= Wolfgang Weichardt =

German bacteriologist

Julius Wolfgang Weichardt (13 May 1875 – 1943) was a German bacteriologist who was a native of Altenburg, Thüringen.

In 1900 he received his doctorate at Breslau, where he became an assistant to Carl Flügge (1847-1923) at the laboratory for hygiene and bacteriology. Afterwards he was an assistant in Dresden under pathologist Christian Georg Schmorl (1861-1932), in Paris at the Pasteur Institute under Ilya Ilyich Mechnikov (1845-1916), in Hamburg under American-born hygienist William Philipps Dunbar (1863-1922), and at the Berlin institute of hygiene under Max Rubner (1854-1932).

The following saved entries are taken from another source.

-- ==== Sys2Proof/Machine/Reliability.lean ====
section
/-! DEFINITION. Understudy and containment (R87, R386 to R397): audit verdicts, errors, die fencing, the error log; and the host's
kills (R331, R359). -/

namespace Sys2Proof.Machine

open Sys2Proof

/-! Verdicts (R390 to R392). -/

/-- Poison a row without counting it as written. -/
def poisonRow (s : State) (q r : Nat) : State :=
  s.modQuad q (fun x => { x with rows := x.rows.set AccRow.zero r { x.rows.get AccRow.zero r with poison := true } })

/-- The outcome of a vote (R390, R391): none where original and first replay agree. -/
def verdictOf (original replay1 replay2 : DWord) (rowsLeft : Bool) : Option Nat :=
  if original = replay1 then none
  else if original = replay2 then some 3
  else if !rowsLeft then some 6
  else if replay1 = replay2 then some 4
  else some 5

/-- AUDIT_VERDICT (R390, R391): the signatures of a sampled joint operation vote; a loss poisons the result rows that no command has
written since. -/
def execAuditVerdict (die n : Nat) (original replay1 replay2 : DWord) (s : State) : Out :=
  match s.audits.find? (fun a => a.die == die && a.n == n) with
  | none => off s
  | some a =>
    let s := { s with audits := s.audits.filter (fun b => b != a) }
    match verdictOf original replay1 replay2 (!a.rows.isEmpty) with
    | none => did s
    | some code =>
      let s := countDie s die 19 a.vd
      let s := if code = 4 ∨ code = 5 then a.rows.foldl (fun s r => poisonRow s a.quad r) s else s
      did (logError s die 11 code a.vd 0 (BitVec.ofNat 64 ((a.rows.head?).getD 0)))

/-- CL_AUDIT_VERDICT (R392): a loss is delivered as POISON and the command ends with status FAULT; a command that was held applies no
lane. -/
def execClAuditVerdict (cmd : Nat) (agree : Bool) (s : State) : Out :=
  match s.cmds.get? cmd with
  | none => off s
  | some c =>
    match c.verdict with
    | none => off s
    | some k =>
      if agree then did (putCmd s { c with verdict := none })
      else
        let s := countDie s c.die 19 c.vd
        let ls := if k = 1 then c.op.clLanes.map (fun l => { l with decided := true }) else c.op.clLanes
        let addr := ((c.op.clLanes.head?).map (fun l => l.va)).getD 0#64
        let s := putCmd s { c with
          verdict := none, op := c.op.setLanes ls, started := true, failed := some ((c.failed).getD (18, addr, 0#8)) }
        let s := logError s c.die 11 4 c.vd c.warp addr
        did (deliver s c.warp 18 c.pc c.lanes addr c.lbl)

/-! Kills (R331, R359). -/

/-- Whether a warp has started and has not died. -/
def killable (s : State) (w : Nat) : Bool := (s.warps.get? w).isSome && (match (s.warp w).life with
  | .dead => false
  | .dying _ _ => false
  | _ => true)

/-- Kill a grid: no unit of it starts any more, and every warp of it dies with a cause (R331). -/
def killGrid (s : State) (cause g : Nat) : State :=
  let x := s.grid g
  if x.complete ∨ x.killed then s
  else
    let s := s.setGrid g { x with killed := true, shares := [] }
    let s := match x.port with
      | some p => modPort s x.vd p (fun q => { q with fifo := q.fifo.filter (fun k => k != g) })
      | none => s
    (warpsOf s g).foldl (fun s e => dieWarp s e.1 cause 0#8) s

/-- A grid and the grids launched beneath it, to a depth. -/
def beneath (s : State) : Nat → Nat → List Nat
  | 0, g => [g]
  | n + 1, g => g :: ((childrenOf s g).map (fun c => beneath s n c.serial)).flatten

/-- HOST_KILL (R331, R359): the host or the debugger kills a warp, or a grid with every grid beneath it. -/
def execHostKill (req : Req) (t : KillTarget) (s : State) : Out :=
  let go (v : Nat) (f : State → State) : Out :=
    if !mayWindow s req v then did (freezeWindow s v) else if (s.vd v).frozen && !isHv s req then did s else did (f s)
  match t with
  | .warp w =>
    if !killable s w then off s else go (s.warp w).vd (fun s => dieWarp s w 4 0#8)
  | .grid g =>
    match s.grids.get? g with
    | none => off s
    | some x => if x.complete then off s else go x.vd (fun s => (beneath s 9 g).foldl (fun s k => killGrid s 4 k) s)

/-! Die fencing (R393, R394). -/

/-- Whether a grid's context spans a die: a block of it is there, or its VD maps a page homed in the die's memory. -/
def spans (s : State) (d : Nat) (g : Grid) : Bool :=
  s.blocks.any (fun e => e.2.grid == g.serial && dieOfCore e.2.core == d && e.2.holdsCore s) ||
  (mappedFrames s g.vd).any (fun f => homeDie (f * 65536) == d)

/-- Kill the contexts of a list of grids; each one's VD receives an ERROR record of the fence with its serial, channel and location (R393,
R397). -/
def killContexts (s : State) (serial channel : Nat) (loc : DWord) (gs : List Grid) : State :=
  gs.foldl (fun s g =>
    let s := killGrid s 5 g.serial
    vdEvent s g.vd (s.vd g.vd).gen 5 (le 6 serial ++ le 1 channel ++ le 1 7 ++ toBytes loc 8)) s

/-- The grids that run and are not killed yet. -/
def running (s : State) : List Grid := (s.grids.filter (fun e => e.2.dealt && !e.2.complete && !e.2.killed)).map (fun e => e.2)

/-- The dies whose way to the host passes through die 4 or die 8 (R9). -/
def routed (d : Nat) : List Nat := if d = 4 then [0, 1, 2, 3, 4] else if d = 8 then [5, 6, 7, 8] else []

/-- Whether a VD maps host memory. -/
def mapsHost (s : State) (v : Nat) : Bool := (tableEntries s v).any (fun e => leafBit e.2 1 && leafBit e.2 11)

/-- Dies lose the host port: the contexts with blocks there that map host memory are killed (R394, R406). -/
def loseHost (s : State) (serial channel : Nat) (loc : DWord) (ds : List Nat) : State :=
  killContexts s serial channel loc ((running s).filter (fun g => mapsHost s g.vd &&
    s.blocks.any (fun e => e.2.grid == g.serial && ds.contains (dieOfCore e.2.core) && e.2.holdsCore s)))

/-- Writes bound for a fenced die's memory are dropped, and counted against their warps (R331, R393). -/
def dropWrites (s : State) (d : Nat) : State :=
  ((s.flights.filter (fun f => !f.host && !f.atHome && (flightHomes f).contains d)).foldl loseWrite s).retireFlights

/-- The commands of contexts that a fence kills end with them, since their memory may be out of reach (that these commands end: DESIGN CHOICE, log entry 107). -/
def cutCommands (s : State) (gs : List Grid) : State := { s with cmds := s.cmds.filter (fun e => !gs.any (fun g => g.serial == e.2.grid)) }

/-- Fence a die (R393). -/
def fenceDie (s : State) (d channel : Nat) (loc : DWord) : State :=
  if 9 ≤ d ∨ (s.die d).fenced then s
  else
    let s := logError s d channel 7 0x3FF 0 loc
    let serial := (s.die d).lastSerial
    let gs := (running s).filter (fun g => spans s d g)
    let s := s.modDie d (fun x => { x with fenced := true })
    let s := cutCommands (killContexts s serial channel loc gs) gs
    let s := (s.episodes.filter (fun e => e.die == d)).foldl (fun s e =>
      let (code, s) := freePair s
      endEpisode s e code) s
    let s := loseHost s serial channel loc (routed d)
    let s := (List.range 9).foldl (fun s k => if k = d then s else s.modDie k (fun x => { x with copy := { x.copy with
      bytes := SMap.dropRange x.copy.bytes (d * 2 ^ 37) ((d + 1) * 2 ^ 37), lbls := x.copy.lbls.dropRange (d * 2 ^ 31) ((d + 1) * 2 ^ 31)
      stamps := x.copy.stamps.dropRange (d * 2 ^ 35) ((d + 1) * 2 ^ 35) } })) s
    dropWrites s d

/-! Errors (R386, R395). -/

/-- Poison a lane register. -/
def poisonLane (s : State) (w : Nat) (main : Bool) (r lane : Nat) : State :=
  s.modWarp w (fun x =>
    let k := 32 * r + lane
    if main then { x with v := x.v.set Reg.zero k { x.v.get Reg.zero k with poison := true } }
    else { x with o := x.o.set Reg.zero k { x.o.get Reg.zero k with poison := true } })

/-- An error of a register poisons it; it is logged on channel 0 at a location that the spec leaves open. -/
def registerError (s : State) (w : Nat) (f : State → State) : Out :=
  if (s.warps.get? w).isNone then off s
  else
    let (loc, s) := freePair s
    did (logError (f s) (dieOfQuad (s.warp w).quad) 0 1 (s.warp w).vd w loc)

/-- UNCORRECTABLE_ERROR (R386): each structure's fate. -/
def execUncorrectableError (site : ErrSite) (s : State) : Out :=
  match site with
  | .operand w r lane => if 16 ≤ r ∨ 32 ≤ lane then off s else registerError s w (fun s => poisonLane s w false r lane)
  | .main w r lane => if (s.record w).regs ≤ r ∨ 32 ≤ lane then off s else registerError s w (fun s => poisonLane s w true r lane)
  | .latch w r lane =>
    if 4 ≤ r ∨ 32 ≤ lane then off s
    else registerError s w (fun s => s.modQuad (s.warp w).quad (fun q =>
      let l := (q.latches[r]?).getD ⟨false, []⟩
      { q with latches := setAt q.latches r ⟨l.valid, l.lanes.set Reg.zero lane { l.lanes.get Reg.zero lane with poison := true }⟩ }))
  | .uniform w r =>
    if 32 ≤ r then off s
    else registerError s w (fun s => s.modWarp w (fun x => { x with s := setPad Reg.zero x.s r { (x.s[r]?).getD Reg.zero with poison := true } }))
  | .accumulator q row =>
    if 1296 ≤ q ∨ 1024 ≤ row then off s
    else
      let w := ((s.quad q).claims.find? (fun c => decide (gangFirst c.1 ≤ row) && decide (row < gangEnd c.1))).bind (fun c => c.2.head?)
      did (logError (poisonRow s q row) (dieOfQuad q) 1 1 ((w.map (fun w => (s.warp w).vd)).getD 0x3FF) (w.getD 0) (BitVec.ofNat 64 row))
  | .scratchpad g b o =>
    match s.blocks.get? (blockKey g b) with
    | none => off s
    | some x =>
      if (s.grid g).record.spadBytes ≤ o then off s
      else
        let s := s.modBlock g b (fun y => { y with spad := { y.spad with poison := y.spad.poison.set false (o / 4) true } })
        did (logError s (dieOfCore x.core) 2 1 (s.grid g).vd 0 (BitVec.ofNat 64 o))
  | .cacheData d pa => if 9 ≤ d then off s else did (logError s d 3 0 0x3FF 0 (BitVec.ofNat 64 pa))
  | .dieUnit d channel =>
    if 9 ≤ d ∨ (s.die d).fenced ∨ !([4, 8, 13].contains channel) then off s
    else
      let (loc, s) := freePair s
      did (fenceDie s d channel loc)
  | .hbmLine pa =>
    if 288 ≤ pa / 2 ^ 32 then off s
    else
      let own := s.package.sown.get 0#16 (pa / 2 ^ 32)
      let v := if own.getLsbD 10 then (field own 0 10).toNat else 0x3FF
      let s := { s with poisoned := s.poisoned.set false (granule pa) true }
      did (logError s (homeDie pa) (5 + pa / 2 ^ 36 % 2) 1 v 0 (BitVec.ofNat 64 pa))
  | .warpState w =>
    if !killable s w then off s
    else
      let x := s.warp w
      let pc := ((x.subs.head?).map (fun u => u.pc)).getD 0#64
      let s := logError s (dieOfQuad x.quad) 9 8 x.vd w pc
      let s := s.modWarp w (fun y => { y with tc := tcBit y.tc 18 })
      did (killWarp s w ⟨18, pc, 0#64, liveLanes s w, lineSlot pc, 0, false, 0#32, 0#32, [], [], none, false⟩ 2 false false 0#8)
  | .cueBuffer w =>
    if (s.warps.get? w).isNone ∨ (s.warp w).cue.isNone then off s
    else
      let x := s.warp w
      let pc := ((x.subs.head?).map (fun u => u.pc)).getD 0#64
      let s := s.modWarp w (fun y => { y with cue := y.cue.map (fun c => { c with lost := true }) })
      did (logError s (dieOfQuad x.quad) 9 1 x.vd w pc)
  | .weld d =>
    if 9 ≤ d ∨ (s.die d).fenced then off s
    else
      let (loc, s) := freePair s
      did (fenceDie s d 10 loc)

/-- CORRECTED_ERROR (R386): logged, and nothing else. -/
def execCorrectedError (die channel vd warp : Nat) (loc : DWord) (s : State) : Out :=
  if 9 ≤ die ∨ 14 ≤ channel then off s else did (logError s die channel 0 vd warp loc)

/-- LINE_FETCH (R87): a line enters a quadrant's buffer with a parity mismatch, counted, and is fetched again from the next tier; a second
mismatch is consumed where a warp reaches the line, and a second fetch that matches ends the mark of an earlier one. -/
def execLineFetch (quad line : Nat) (again : Bool) (s : State) : Out :=
  if 1296 ≤ quad ∨ line % 64 ≠ 0 then off s
  else
    let s := countDie s (dieOfQuad quad) 24 ((((held s quad).head?).map (fun e => e.2.vd)).getD 0x3FF)
    let rest := (s.quad quad).badLines.filter (fun b => b != line)
    did (s.modQuad quad (fun x => { x with badLines := if again then rest ++ [line] else rest }))

/-! The error log (R395, R401). -/

/-- The 24 bytes of an entry, in a read of 32. -/
def entryBytes (e : LogEntry) : List Byte :=
  le 6 e.serial ++ le 1 e.channel ++ le 1 e.outcome ++ le 4 e.vd ++ le 4 e.warp ++ toBytes e.loc 8 ++ zeros 8

/-- ELPOP (R395): one aligned 32-byte read returns and removes the oldest entry. -/
def execElpop (req : Req) (die : Nat) (whole : Bool) (s : State) : Out :=
  if 9 ≤ die then off s
  else hvRead s req 32 (fun s =>
    match whole, (s.die die).log with
    | true, e :: rest => (entryBytes e, s.modDie die (fun x => { x with log := rest }))
    | _, _ => (zeros 32, s))

/-- ELSTAT_READ (R395): the read clears overflow. -/
def execElstatRead (req : Req) (die : Nat) (s : State) : Out :=
  if 9 ≤ die then off s
  else hvRead s req 16 (fun s =>
    let x := s.die die
    (le 2 x.log.length ++ le 2 x.overflow ++ le 6 x.lastSerial ++ le 6 0, s.modDie die (fun y => { y with overflow := 0 })))

end Sys2Proof.Machine
end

In 1905 Weichardt was habilitated for hygiene and experimental therapy at the University of Erlangen, where he later became a professor and director of the Bayerische Bakteriologische Untersuchungsanstalt. He made contributions in his research of anaphylaxis, metabolism and fatigue. Weichardt postulated that there was a specific "toxin of fatigue", and in the early part of the 20th century he performed numerous experiments with chemical antitoxins in an effort to battle fatigue. With hygienist Adolf Dieudonné (1864-1944), he was co-author of Immunität, Schutzimpfung und Serumtherapie (Immunity, vaccination and serum therapy).

== Associated eponym ==
- Weichardt's reaction: Test based on the change of surface tension when antigen and antibody react with each other in specific dilutions.